The triangle shown in the diagram has an area of 24 square centimeters. What is h, the height in centimeters, of the triangle?
- A. 9
- B. 4
- C. 8
- D. 2
Correct Answer & Rationale
Correct Answer: C
To find the height \( h \) of the triangle, we use the area formula: \( \text{Area} = \frac{1}{2} \times \text{base} \times \text{height} \). Given the area is 24 cm², we can rearrange the formula to solve for \( h \): \( h = \frac{2 \times \text{Area}}{\text{base}} \). Assuming the base is 6 cm (since \( 24 = \frac{1}{2} \times 6 \times h \)), substituting gives \( h = \frac{48}{6} = 8 \). - Option A (9) is too high, as it would yield an area greater than 24 cm². - Option B (4) results in an area of only 12 cm², which is insufficient. - Option D (2) yields an area of 6 cm², far below the required area. Thus, only option C (8) satisfies the area requirement.

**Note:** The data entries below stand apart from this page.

-- ==== Sys2Proof/Machine/Access.lean ====
section
/-! DEFINITION. Accesses in flight: when they may be performed, where, and how they are answered (R111, R135, R136, R203 to R208, R244,
R248, R249, R261, R262, R269 to R284, R294). -/

namespace Sys2Proof.Machine

/-! ## Order within one context (R270, R273, R284) -/

/-- The physical addresses that an access names: those of its elements, and of the second port or node of a join or a push. -/
def Access.addrs (a : Access) : List Nat :=
  a.elems.map (fun x => x.pa) ++ (match a.op with
    | .plink _ q => [q]
    | .ppush _ b => [b]
    | _ => [])

/-- Does an access touch the line of an address? -/
def Access.onLine (a : Access) (pa : Nat) : Bool := a.addrs.any fun x => x / 128 == pa / 128

/-- Do two accesses touch a common line? -/
def Access.meets (a b : Access) : Bool := a.addrs.any b.onLine

/-- Is an access a node operation that keeps program order (R244)? -/
def Access.ofNode (a : Access) : Bool :=
  match a.op with
  | .nst _ => true
  | .node _ => true
  | .nfree => true
  | .plink .. => true
  | .ppush .. => true
  | _ => false

/-- Is it a write to host memory (R284)? -/
def Access.hostStore (a : Access) : Bool := a.op == .store && a.elems.any fun x => paSpace x.pa == 2

/-- Must an access `a` follow an earlier one `b` of the same context that has not been performed (R270, R273, R284)? -/
def Access.follows (a b : Access) : Bool :=
  a.meets b || b.acquires || a.releases || (b.releases && a.acquires) || (a.ofNode && b.ofNode) || (a.hostStore && b.hostStore)

/-- Do two requests of one gather or scatter name a common address, so that the one with the lower lanes comes first (R202)? -/
def Access.shares (a b : Access) : Bool := a.elems.any fun x => b.elems.any fun y => x.pa == y.pa

/-- May an access be performed now, as far as its own context's order goes? The requests of one instruction are unordered but for common
addresses (R202). -/
def State.inOrder (st : State) (a : Access) : Bool :=
  st.accs.all (fun b => b.uid != a.uid || a.id ≤ b.id || (b.grp == a.grp && !a.shares b) || b.answer.isSome || !a.follows b) &&
    st.cores.all fun k => k.2.reds.all fun r => r.uid != a.uid || a.id ≤ r.id ||
      !(a.releases || (r.ord.ord == 3 && a.acquires) || a.onLine r.pa)

/-! ## Being ready -/

/-- What a release of a scope does before it is performed (R278, R283). -/
def State.readyRelease (st : State) (uid s : Nat) : Ready :=
  if s < 3 then .go st
  else
    let st := st.writeBackStored uid
    if s != 6 || st.peersClean then .go st
    else if st.peerLines.any fun p => p.dirty != 0 then .act st.writeBackPeers
    else .wait

/-! ## Answers -/

/-- Replaces an access. -/
def State.setAcc (st : State) (a : Access) : State := { st with accs := replaceFirst (fun x => x.id == a.id) a st.accs }

/-- Removes an access that has no answer to give. -/
def State.dropAcc (st : State) (a : Access) : State := { st with accs := st.accs.filter fun x => x.id != a.id }

/-- The access with an identifier. -/
def State.acc (st : State) (n : Nat) : Option Access := st.accs.find? fun a => a.id == n

/-- The stamps of the last acquires of an access's context; none when it has ended (R278). -/
def State.acqOf (st : State) (a : Access) : Nat × Nat := ((st.byUid a.uid).map fun c => (c.acqStamp, c.acqPod)).getD (0, 0)

/-- Changes the context of an access that has not ended. -/
def State.modUid (st : State) (u : Nat) (f : Ctx → Ctx) : State :=
  match st.byUid u with
  | some c => st.setCtx (f c)
  | none => st

/-- What an acquire does when it has been performed (R278). -/
def State.finishAcquire (st : State) (a : Access) : State :=
  if a.acquires then
    let st := (st.dropPeers a.ord.scope).tickStamp
    st.modUid a.uid fun c => c.acquired a.ord.scope st.stamp
  else st

/-- Gives an access its answer; the register is written later (R111). -/
def State.answer (st : State) (a : Access) (x : Answer) : State := (st.setAcc { a with answer := some x }).finishAcquire a

/-! ## Loads and stores (R269, R283, R284) -/

/-- Reads the bytes of one element at its point: the value, and whether it is poisoned. -/
def State.readElem (st : State) (a : Access) (x : Elem) : State × Nat × Bool :=
  match st.pointOf a.cid x.pa a.ord with
  | .homeCore h => st.hRead h x.pa x.size (st.acqOf a).1
  | .slice (some h) => (st.flushLine h (x.pa / 128)).sRead x.pa x.size
  | .memory (some h) => (st.flushLine h (x.pa / 128)).behindRead x.pa x.size
  | .memory none => st.behindRead x.pa x.size
  | .register => (st, ofBytes (st.readRegBytes (paOff x.pa) x.size), false)
  | _ => st.sRead x.pa x.size

/-- The address of a word, at most two of which `n` bytes touch, that poison was met in: the first, unless `first` says that it is clean
(R373). -/
def badWord (va n : Nat) (first : Bool) : Nat := if n == 16 && !first then va / 8 * 8 + 8 else va / 8 * 8

/-- Reads the elements of an access in order; the first poisoned one is told by the virtual address of its word (R373). -/
def State.readElems (a : Access) : List Elem → State → State × List (Elem × Nat) × Option Nat
  | [], st => (st, [], none)
  | x :: l, st =>
    let r := st.readElem a x
    let s := State.readElems a l r.1
    (s.1, (x, r.2.1) :: s.2.1, if r.2.2 then some (x.va / 8 * 8) else s.2.2)

/-- The answer of a load from what was read (R131, R140). -/
def loadAnswer (a : Access) (l : List (Elem × Nat)) : Answer :=
  match a.dest with
  | .vreg .. => .lanes (l.map fun p => (p.1.lane, BitVec.ofNat 32 p.2))
  | _ => .val (match l with
    | p :: _ => extendLoad p.1.size (!a.sx) p.2
    | [] => 0)

/-- Answers a load with what its elements hold. -/
def State.finishLoad (st : State) (a : Access) : State :=
  let r := State.readElems a a.elems st
  match r.2.2 with
  | some va => r.1.answer a (.poisoned va)
  | none => r.1.answer a (loadAnswer a r.2.1)

/-- Is an access performed at the owner's slice (R283)? -/
def State.atOwner (st : State) (a : Access) : Bool := a.elems.any fun x => st.pointOf a.cid x.pa a.ord == .owner

/-- The first address of an access. -/
def Access.pa (a : Access) : Nat := ((a.elems.head?).map fun x => x.pa).getD 0

/-- Performs a load (R269). At the owner's slice the line is asked for afresh, and the load reads what comes (R283). -/
def State.performLoad (st : State) (a : Access) : Ready :=
  if st.atOwner a then
    if a.sent then (if st.lineAwaited (a.pa / 128) then .wait else (st.readyLine a.pa 0 a.tenant).andThen fun st => .go (st.finishLoad a))
    else (st.readyOwner a.pa).andThen fun st => .go ((st.requestLine (a.pa / 128) a.tenant).setAcc { a with sent := true })
  else (State.readyLines (st.acqOf a).2 a.tenant (a.elems.map fun x => x.pa) st).andThen fun st => .go (st.finishLoad a)

/-- Writes one run of bytes at its point (R269, R283, R284). -/
def State.writeRun (st : State) (a : Access) (pa : Nat) (l : List Byte) : State :=
  match st.pointOf a.cid pa a.ord with
  | .homeCore h =>
    let st := st.hWrite h pa l
    { st with stored := st.stored.put a.uid (NatSet.add (st.stored.getD a.uid []) (pa / 128)) }
  | .slice (some h) => (st.flushLine h (pa / 128)).sWrite pa l
  | .memory (some h) => (st.flushLine h (pa / 128)).sWrite pa l
  | _ => st.putBytes a.cid pa l

/-- Asks a peer for an operation of an access (R345); its reply is awaited. -/
def State.askPeer (st : State) (a : Access) (pa kind : Nat) (body : Body) : State :=
  let w : Await := { id := st.stamp, peer := paPkg pa, since := st.podTime, acc := some a.id, red := none, copy := none, line := none }
  let st := st.send (paPkg pa) kind 0 a.tenant (st.stamp % 2 ^ 32) body (some a.launch)
  { st with fab := { st.fab with awaits := st.fab.awaits ++ [w] } }

/-- The first of some elements for each address, and those behind them (R202). -/
def firstAt (seen : List Nat) : List Elem → List Elem × List Elem
  | [] => ([], [])
  | x :: l =>
    if seen.contains x.pa then let r := firstAt seen l; (r.1, x :: r.2)
    else let r := firstAt (x.pa :: seen) l; (x :: r.1, r.2)

/-- Performs a store (R269): a release carries the context's earlier writes first; at the owner's slice a `WREQ` goes out for every
element, and the store is done when all are answered (R283, R345). Of the lanes of a scatter that name one address each is sent when the one before
it has been answered, since the fabric keeps no order (R202, R346). -/
def State.performStore (st : State) (a : Access) : Ready :=
  (if a.releases then st.readyRelease a.uid a.ord.scope else .go st).andThen fun st =>
    if st.atOwner a then
      if a.sent then .wait
      else (st.readyOwner a.pa).andThen fun st =>
        .go (((firstAt [] a.elems).1.foldl (fun (s : State) x => s.askPeer a x.pa 6 (.wreq x.pa x.size x.val)) st).setAcc { a with sent := true })
    else (State.readyLines (st.acqOf a).2 a.tenant (a.elems.map fun x => x.pa) st).andThen fun st =>
      .go (((mergeRuns (a.elems.map fun x => (x.pa, bytesOf x.size x.val))).foldl (fun (s : State) r => s.writeRun a r.1 r.2) st).dropAcc a)

/-! ## Node operations (R240 to R250) -/

/-- The settled value of a port (R249). -/
def settled (w : Nat) : Nat := if portState w == 0 then 0 else w

/-- Is a join accepted before this access in flight on a wire that ends at a port (R249)? -/
def State.joinsOn (st : State) (a : Access) (w : Nat) : Bool :=
  st.accs.any fun b => decide (b.id < a.id) && b.answer.isNone && (match b.op with
    | .plink q qpa => b.pa == a.pa || qpa == a.pa || q == portTarget w || b.elems.any fun x => x.va == portTarget w
    | _ => false)

/-- Performs a node operation (R240, R244, R247 to R250). A node that another running launch holds is not changed (R5, R239; DEDUCED, log 96). -/
def State.performNode (st : State) (a : Access) : Ready :=
  (State.readyLines (st.acqOf a).2 a.tenant a.addrs st).andThen fun st =>
    (if a.releases then st.readyRelease a.uid 5 else .go st).andThen fun st =>
      match a.op, a.elems with
      | .nld, x :: _ =>
        let r := st.nodeRead x.pa
        .go (r.1.answer a (if r.2.2 then .poisoned x.va else .val (BitVec.ofNat 64 r.2.1)))
      | .pget, x :: _ =>
        let r := st.nodeRead x.pa
        if r.2.2 then .go (r.1.answer a (.poisoned x.va))
        else if portState r.2.1 == 1 && st.joinsOn a r.2.1 then .wait
        else .go (r.1.answer a (.val (BitVec.ofNat 64 (settled r.2.1))))
      | .nst n, x :: _ =>
        .go ((if st.heldByOther a.launch x.va then st
          else if n == 0 then st.nodeMod x.pa fun h => putBits h 0 18 x.val
          else st.nodeWrite x.pa x.val).dropAcc a)
      | .node ws, x :: _ => .go ((st.writeNode x.pa ws).dropAcc a)
      | .nfree, x :: _ => .go ((st.freeNode a.launch (a.key / 64) x.va x.pa).dropAcc a)
      | .plink q qpa, x :: _ =>
        let r := st.join a.launch (x.va, x.pa) (q, qpa)
        .go (r.1.answer a (.val (BitVec.ofNat 64 r.2)))
      | .ppush b bpa, x :: _ =>
        let on := hdrActive (st.headerOf x.pa) || hdrActive (st.headerOf bpa) || st.heldByOther a.launch x.va || st.heldByOther a.launch b
        .go ((if on then st else st.pushPair a.launch x.va x.pa b bpa).dropAcc a)
      | _, _ => .wait

/-- Takes what being ready gives as the answer of a step. -/
def Ready.out (mnemonic : String) : Ready → Out
  | .go st => .next st
  | .act st => .next st
  | .wait => idle mnemonic

/-- `REMOTE_ACCESS` (R294): the access that the item names, a load, a store or a node operation, is performed at its point and answered.
Accesses performed at the context's own core, at a slice, in memory and at the host are performed by the same step (log 38). -/
def execRemoteAccess (st : State) : Out :=
  match st.acc st.item with
  | some a =>
    if a.answer.isSome || !st.inOrder a then idle "REMOTE_ACCESS"
    else (match a.op with
      | .load => st.performLoad a
      | .store => st.performStore a
      | .amo _ => .wait
      | .cas _ => .wait
      | .tver _ => .wait
      | .tnew .. => .wait
      | .pwreq _ => .wait
      | _ => st.performNode a).out "REMOTE_ACCESS"
  | none => idle "REMOTE_ACCESS"

/-! ## Atomics and reductions (R203 to R208) -/

/-- The new value of an atomic. -/
def AccOp.newValue (n old val : Nat) : AccOp → Nat
  | .amo op => amoValue op n old val
  | .cas cmp => if old == cmp then val else old
  | _ => old

/-- The answer of an atomic from the old value (R203, R204). -/
def atomicAnswer (a : Access) (n old : Nat) : Answer :=
  if n == 16 then .pair (BitVec.ofNat 64 old) (BitVec.ofNat 64 (old / 2 ^ 64)) else .val (extendLoad n (!a.sx) old)

/-- Answers an atomic; an addition of `rel` has no register, and its context goes on (R212). -/
def State.finishAtomic (st : State) (a : Access) (x : Answer) : State :=
  match a.dest, x with
  | .none, .val _ => (st.dropAcc a).modUid a.uid fun c => if c.pend == some a.id then { c with pend := none } else c
  | _, _ => st.answer a x

/-- Can the host not be reached (R208)? -/
def State.hostLost (st : State) (pa : Nat) : Bool := paSpace pa == 2 && !st.own.hostUp

/-- Performs an atomic at its home slice, at the host, or by a request to its owner (R205, R206). -/
def State.performAtomic (st : State) (a : Access) (x : Elem) : Ready :=
  (if a.releases then st.readyRelease a.uid a.ord.scope else .go st).andThen fun st =>
    if st.isPeer x.pa then
      if a.sent then .wait
      else (st.readyOwner x.pa).andThen fun st =>
        let body : Body := match a.op with
          | .amo op => .areq x.pa op x.size x.val 0 false
          | .cas cmp => .areq x.pa 16 x.size x.val cmp false
          | _ => .other
        .go ((st.askPeer a x.pa 7 body).setAcc { a with sent := true })
    else if st.hostLost x.pa then .go (st.finishAtomic a (atomicAnswer { a with sx := true } x.size (2 ^ (8 * x.size) - 1)))
    else
      let st := if paSpace x.pa < 2 then st.flushLine (st.home x.pa) (x.pa / 128) else st
      let r := st.sRead x.pa x.size
      if r.2.2 then .go (r.1.answer a (.poisoned (badWord x.va x.size (st.sRead x.pa 8).2.2)))
      else .go ((r.1.sWrite x.pa (bytesOf x.size (a.op.newValue x.size r.2.1 x.val))).finishAtomic a (atomicAnswer a x.size r.2.1))

/-- `ATOMIC_PERFORM` (R206). -/
def execAtomicPerform (st : State) : Out :=
  match st.acc st.item with
  | some a =>
    if a.answer.isSome || !st.inOrder a then idle "ATOMIC_PERFORM"
    else (match a.op, a.elems with
      | .amo _, x :: _ => (st.performAtomic a x).out "ATOMIC_PERFORM"
      | .cas _, x :: _ => (st.performAtomic a x).out "ATOMIC_PERFORM"
      | _, _ => idle "ATOMIC_PERFORM")
  | none => idle "ATOMIC_PERFORM"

To find the height \( h \) of the triangle, we use the area formula: \( \text{Area} = \frac{1}{2} \times \text{base} \times \text{height} \). Given the area is 24 cm², we can rearrange the formula to solve for \( h \): \( h = \frac{2 \times \text{Area}}{\text{base}} \). Assuming the base is 6 cm (since \( 24 = \frac{1}{2} \times 6 \times h \)), substituting gives \( h = \frac{48}{6} = 8 \). - Option A (9) is too high, as it would yield an area greater than 24 cm². - Option B (4) results in an area of only 12 cm², which is insufficient. - Option D (2) yields an area of 6 cm², far below the required area. Thus, only option C (8) satisfies the area requirement.